The prefix msigdb: can be omitted when specified in great() and the name of a MSigDb can be used as case insensitive.

rGREAT supports TSS from several sources. The value of argument tss_source should be encoded in a special format:

  • Name of a TxDb.* package, e.g. TxDb.Hsapiens.UCSC.hg19.knownGene. Supported packages are in rGREAT:::BIOC_ANNO_PKGS$txdb.
  • Genome version of the organism, e.g. “hg19”. Then the corresponding TxDb package will be used.
  • In a format of RefSeq:$genome where $genome is the genome version of an organism. RefSeqSelect genes will be used.
  • In a format of RefSeqCurated:$genome where $genome is the genome version of an organism. RefSeqCurated subset will be used.
  • In a format of RefSeqSelect:$genome where $genome is the genome version of an organism. RefSeqSelect subset will be used.
  • In a format of Gencode_v$version where $version is Gencode version, such as 19 (for human) or M21 for mouse. Gencode protein coding genes will be used.
  • In a format of GREAT:$genome, where $genome can only be “mm9”, “mm10”, “hg19”, “hg38”. TSS from GREAT will be used. The data is downloaded from https://great-help.atlassian.net/wiki/spaces/GREAT/pages/655445/Genes.

The difference of RefSeqCurated and RefSeqSelect is explained in https://genome.ucsc.edu/cgi-bin/hgTrackUi?db=hg38&g=refSeqComposite.

Some examples are:

great(gr, "GO:BP", "hg19")
great(gr, "GO:BP", "TxDb.Hsapiens.UCSC.hg19.knownGene")
great(gr, "GO:BP", "RefSeq:hg19")
great(gr, "GO:BP", "GREAT:hg19")
great(gr, "GO:BP", "Gencode_v19")

Manually set gene sets

If users have their own gene sets, the gene sets can be set as a named list of vectors where each vector corresponds to one gene set. Please note the genes in the gene sets must be in Entrez ID type. In the following example, we use a gene set collection from DSigDB. This collection (FDA approved kinase inhibitors) only contains 28 gene sets.

Here read_gmt() is a simple function that reads a gmt file as a list of vectors, also performs gene ID conversion.
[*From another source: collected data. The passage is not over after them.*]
-- ==== Sys2Proof/Machine/Ops.lean ====
section
/-! DEFINITION. The named operations over the state: the register read port (spec/20_memory.md R51), the four transport
primitives (spec/00_scope.md R9), acceptance, `finish` and overrun (spec/40_codec.md R100, R101, spec/60_exceptions.md R215),
and block reset (spec/70_reset_and_hazards.md R240, R241). The block has no exceptions: `finish` with a failing code is what
stands for taking one (spec/60_exceptions.md R219), and there is nothing to return from (R220). -/

namespace Sys2Proof.Machine

/-- STATUS.BUSY (10_state.md R21). -/
def State.busy (s : State) : Bool := statusBusy s.status

/-- `RegRead(a)` (R51): total on the 256 addresses, reserved ones read 0x00. -/
def regRead (a : Byte) (s : State) : Byte :=
  let n := a.toNat
  if n = 0x00 then s.status
  else if n = 0x01 then s.rxdata
  else if n = 0x02 then s.rxraw
  else if n = 0x03 then s.crc
  else if 0x08 ≤ n ∧ n < 0x10 then s.sn.getD (n - 0x08) 0x00
  else if 0x10 ≤ n ∧ n < 0x19 then s.sp.getD (n - 0x10) 0x00
  else 0x00

/-- A transport event passes: a pending pause of the outside world counts down (Log 5). -/
def countDown : List Input → List Input
  | .pause (n + 1) :: rest => .pause n :: rest
  | inputs => inputs

/-- The block holds, so no event will pass: a pending pause ends (Log 8). -/
def endPause : List Input → List Input
  | .pause _ :: rest => .pause 0 :: rest
  | inputs => inputs

/-- The outside world acts before the running command's next event (Log 5): its next action is neither a wait for BUSY = 0 nor
a pause with events left to pass. -/
def inputDue (s : State) : Bool :=
  match s.inputs with
  | [] => false
  | .wait :: _ => false
  | .pause (_ + 1) :: _ => false
  | _ => true

/-- Record a transport event (00_scope.md R9), advance SEQPOS (10_state.md R29), count a pause down. -/
def record (e : Event) (s : State) : State :=
  { s with trace := s.trace ++ [e], seqpos := s.seqpos + 1, inputs := countDown s.inputs }

/-- What the next `Recv` returns (R9, D11): the scripted answer, or a free value when there is none. Log 3. -/
def nextAnswer (s : State) : Answer :=
  match s.rx with
  | a :: _ => a
  | [] => Config.freeAnswer s.draws

/-- That answer is used up. -/
def consumeAnswer (s : State) : State :=
  match s.rx with
  | _ :: rest => { s with rx := rest }
  | [] => { s with draws := s.draws + 1 }

/-- `SetBaud(r)` (R9). -/
def setBaud (r : Rate) (s : State) : State := record (.b r) { s with baud := .rate r }

/-- `Send(b)` (R9, D10): it has no failure outcome. -/
def send (b : Byte) (s : State) : State := record (.s b) s

/-- The state part of `Recv()` (R9); its result is `nextAnswer` of the state before. -/
def recv (s : State) : State := record (.r (nextAnswer s)) (consumeAnswer s)

/-- `PHASE <- p` (10_state.md R32). -/
def setPhase (p : Phase) (s : State) : State := { s with phase := p }

/-- `R.RXRAW <- e` (10_state.md R24). -/
def setRxraw (e : Byte) (s : State) : State := { s with rxraw := e }

/-- `R.RXDATA <- v`, a value read from the bus (10_state.md R23, R35). -/
def setRxdata (v : Byte) (s : State) : State := { s with rxdata := v, rxValid := true }

/-- `R.CRC <- v` (10_state.md R25). -/
def setCrc (v : Byte) (s : State) : State := { s with crc := v }

/-- `fault F` (00_scope.md R10, 60_exceptions.md R214): the record only grows. -/
def recordFault (f : Fault) (s : State) : State := { s with faults := s.faults ++ [f] }

/-- Acceptance of a command word by an idle block (40_codec.md R100). -/
def accept (w : Word) (s : State) : State :=
  { s with status := withOvr false (withBusy true s.status), cur := w, seqpos := 0 }

/-- A command word written while BUSY = 1 (60_exceptions.md R215): ignored, OVR set. -/
def overrun (s : State) : State := { s with status := withOvr true s.status }

/-- `finish(c)` (40_codec.md R101): RESULT, then SEQPOS, then BUSY. -/
def finish (c : Result) (s : State) : State :=
  { s with status := withBusy false (withResult c s.status), seqpos := 0 }

/-- Block reset (70_reset_and_hazards.md R240): the block's registers, the internal registers and PHASE. The transport is not
touched, but for BAUD after an abandoned command (R241, I18), which is a free value then (Log 11). The fault record stays
(60_exceptions.md R214; Log 10), and so do the trace, the strap and the outside world's own data. -/
def resetBlock (s : State) : State :=
  { State.reset with
    baud := if s.busy then Config.baudAfterAbandon s.draws else s.baud
    draws := if s.busy then s.draws + 1 else s.draws
    txSpace := s.txSpace
    rx := s.rx
    faults := s.faults
    trace := s.trace
    policy := s.policy
    inputs := s.inputs
    hostLog := s.hostLog }

end Sys2Proof.Machine
end

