-- ==== Sys2Proof/Machine/Assembler.lean ====
section
/-! DEFINITION. Host command programs as text (spec/30_encoding.md R79, R80): lines, pseudo-instructions, and what a program
makes the host do. -/

namespace Sys2Proof.Machine

/-- The pseudo-instructions (R80). -/
inductive Pseudo where
  | owWrite1
  | owWrite0
  | owReadRomCmd
  | owMatchRomCmd
  | owSkipRom
  | owSearchRomCmd
  | owAlarmSearchCmd
  | owConvertT
  | owWriteSpCmd
  | owReadSpCmd
  | owCopySpCmd
  | owRecallCmd
  | owReadPowerCmd
  deriving DecidableEq, Repr

/-- Each pseudo-instruction's one command (R80, with the bus command bytes of R76). -/
def expand : Pseudo → Instr
  | .owWrite1 => .owWriteBit true
  | .owWrite0 => .owWriteBit false
  | .owReadRomCmd => .owWriteByte 0x33
  | .owMatchRomCmd => .owWriteByte 0x55
  | .owSkipRom => .owWriteByte 0xCC
  | .owSearchRomCmd => .owWriteByte 0xF0
  | .owAlarmSearchCmd => .owWriteByte 0xEC
  | .owConvertT => .owWriteByte 0x44
  | .owWriteSpCmd => .owWriteByte 0x4E
  | .owReadSpCmd => .owWriteByte 0xBE
  | .owCopySpCmd => .owWriteByte 0x48
  | .owRecallCmd => .owWriteByte 0xB8
  | .owReadPowerCmd => .owWriteByte 0xB4

/-- One line of a program (R79): a command, or a host action that is not one. -/
inductive AsmLine where
  | command (i : Instr)
  | wait
  | read (a : Byte)
  deriving DecidableEq, Repr

/-- What a line makes the host do. -/
def hostAction : AsmLine → Input
  | .command i => .command (encode i)
  | .wait => .wait
  | .read a => .readReg a

/-- A program's encoding: the list of its command words, in order (R79). -/
def assemble : List AsmLine → List Word
  | [] => []
  | .command i :: rest => encode i :: assemble rest
  | .wait :: rest => assemble rest
  | .read _ :: rest => assemble rest

/-- A decimal digit's value. -/
def decDigit (c : Char) : Option Nat :=
  if '0'.toNat ≤ c.toNat ∧ c.toNat ≤ '9'.toNat then some (c.toNat - '0'.toNat) else none

/-- A hexadecimal digit's value, capitals as R8 writes them. Log 19. -/
def hexDigit (c : Char) : Option Nat :=
  if 'A'.toNat ≤ c.toNat ∧ c.toNat ≤ 'F'.toNat then some (c.toNat - 'A'.toNat + 10) else decDigit c

/-- Decimal digits read from the left, onto a value so far. -/
def decimal : Nat → List Char → Option Nat
  | n, [] => some n
  | n, c :: cs => (decDigit c).bind fun d => decimal (10 * n + d) cs

/-- A byte operand: `0xNN`, or decimal 0..255 (R79). -/
def byteOperand : List Char → Option Byte
  | ['0', 'x', h, l] => (hexDigit h).bind fun a => (hexDigit l).map fun b => BitVec.ofNat 8 (16 * a + b)
  | [] => none
  | cs => (decimal 0 cs).bind fun n => if n < 256 then some (BitVec.ofNat 8 n) else none

/-- A bit operand: `0` or `1` (R79). -/
def bitOperand : List Char → Option Bool
  | ['0'] => some false
  | ['1'] => some true
  | _ => none

/-- The mnemonics that take no operand, pseudo-instructions among them (R72, R80). -/
def bareMnemonics : List (String × Instr) :=
  [("NOP", .nop), ("OW_RESET", .owReset), ("OW_READ_BIT", .owReadBit), ("OW_READ_BYTE", .owReadByte),
   ("CRC_INIT", .crcInit), ("SEQ_READ_ROM", .seqReadRom), ("SEQ_CONVERT", .seqConvert),
   ("SEQ_READ_SCRATCHPAD", .seqReadScratchpad), ("SEQ_POLL_READ", .seqPollRead),
   ("SEQ_BLOCKING_READ", .seqBlockingRead)] ++
  [("OW_WRITE_1", expand .owWrite1), ("OW_WRITE_0", expand .owWrite0), ("OW_READ_ROM_CMD", expand .owReadRomCmd),
   ("OW_MATCH_ROM_CMD", expand .owMatchRomCmd), ("OW_SKIP_ROM", expand .owSkipRom),
   ("OW_SEARCH_ROM_CMD", expand .owSearchRomCmd), ("OW_ALARM_SEARCH_CMD", expand .owAlarmSearchCmd),
   ("OW_CONVERT_T", expand .owConvertT), ("OW_WRITE_SP_CMD", expand .owWriteSpCmd),
   ("OW_READ_SP_CMD", expand .owReadSpCmd), ("OW_COPY_SP_CMD", expand .owCopySpCmd),
   ("OW_RECALL_CMD", expand .owRecallCmd), ("OW_READ_POWER_CMD", expand .owReadPowerCmd)]

/-- The register names and their addresses (20_memory.md R51). -/
def registerNames : List (String × Byte) :=
  [("STATUS", 0x00), ("RXDATA", 0x01), ("RXRAW", 0x02), ("CRC", 0x03), ("SN[0]", 0x08), ("SN[1]", 0x09), ("SN[2]", 0x0A),
   ("SN[3]", 0x0B), ("SN[4]", 0x0C), ("SN[5]", 0x0D), ("SN[6]", 0x0E), ("SN[7]", 0x0F)] ++
  [("SP[0]", 0x10), ("SP[1]", 0x11), ("SP[2]", 0x12), ("SP[3]", 0x13), ("SP[4]", 0x14), ("SP[5]", 0x15), ("SP[6]", 0x16),
   ("SP[7]", 0x17), ("SP[8]", 0x18)]

/-- What a name stands for in a table. -/
def lookupName {α : Type} (name : List Char) : List (String × α) → Option α
  | [] => none
  | (n, v) :: rest => if n.toList = name then some v else lookupName name rest

/-- The words of a line, split at spaces. -/
def words : List Char → List (List Char)
  | [] => []
  | c :: cs =>
    if c = ' ' then words cs
    else match cs, words cs with
      | [], _ => [[c]]
      | ' ' :: _, ws => [c] :: ws
      | _ :: _, w :: ws => (c :: w) :: ws
      | _ :: _, [] => [[c]]

/-- A line without its comment (R79). -/
def uncomment (cs : List Char) : List Char := cs.takeWhile (· ≠ ';')

/-- One line that is not blank: `MNEMONIC [operand]`, `wait` or `read <reg>` (R79). -/
def parseWords : List (List Char) → Option AsmLine
  | [m] => if m = "wait".toList then some .wait else (lookupName m bareMnemonics).map .command
  | [m, x] =>
    if m = "read".toList then (lookupName x registerNames).map .read
    else if m = "OW_WRITE_BIT".toList then (bitOperand x).map fun v => .command (.owWriteBit v)
    else if m = "OW_WRITE_BYTE".toList then (byteOperand x).map fun d => .command (.owWriteByte d)
    else if m = "CRC_UPDATE".toList then (byteOperand x).map fun d => .command (.crcUpdate d)
    else none
  | _ => none

/-- A program, line by line; blank and comment lines stand for nothing, and one wrong line spoils the program. -/
def parseProgram : List (List Char) → Option (List AsmLine)
  | [] => some []
  | l :: ls =>
    match words (uncomment l) with
    | [] => parseProgram ls
    | ws => (parseWords ws).bind fun x => (parseProgram ls).map (x :: ·)

end Sys2Proof.Machine
end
gs = read_gmt(url("http://dsigdb.tanlab.org/Downloads/D2_LINCS.gmt"), 
    from = "SYMBOL", to = "ENTREZ", orgdb = "org.Hs.eg.db")
gs[1:2]
## $GSK429286A
##  [1] "5566"  "9475"  "81788" "6093"  "5562"  "26524" "5592"  "5979"  "640"  
## [10] "5567"  "3717"  "5613"  "23012" "695"   "3718" 
## 
## $`BS-181`
##  [1] "122011" "1452"   "1022"   "7272"   "1454"   "1453"   "65975"  "147746"
##  [9] "1859"   "1195"   "1196"   "9149"   "57396"  "5261"
great(gr, gs, "hg19")
## 916 regions are associated to 1400 genes' extended TSSs.
##   TSS source: TxDb.Hsapiens.UCSC.hg19.knownGene
##   Genome: hg19
##   OrgDb: org.Hs.eg.db
##   Gene sets: self-provided
##   Background: whole genome excluding gaps
## Mode: Basal plus extension
##   Proximal: 5000 bp upstream, 1000 bp downstream,
##   plus Distal: up to 1000000 bp

Manually set TSS

Users may have their own set of genes/TSS, as in the following example:

df = read.table(url("https://jokergoo.github.io/rGREAT_suppl/data/GREATv4.genes.hg19.tsv"))
# note there must be a 'gene_id' column
tss = GRanges(seqnames = df[, 2], ranges = IRanges(df[, 3], df[, 3]), 
    strand = df[, 4], gene_id = df[, 5])
head(tss)
## GRanges object with 6 ranges and 1 metadata column:
##       seqnames    ranges strand |     gene_id
##          <Rle> <IRanges>  <Rle> | <character>
##   [1]     chr1     69090      + |       OR4F5
##   [2]     chr1    367639      + |      OR4F29
##   [3]     chr1    622053      - |      OR4F16
##   [4]     chr1    861117      + |      SAMD11
##   [5]     chr1    894670      - |       NOC2L
##   [6]     chr1    895966      + |      KLHL17
##   -------
##   seqinfo: 25 sequences from an unspecified genome; no seqlengths

In this case, users must manually generate an “extended TSS” by extendTSS() function. They should also explicitly specify the gene ID type in extendTSS() so that great() can correctly map to the genes in gene sets.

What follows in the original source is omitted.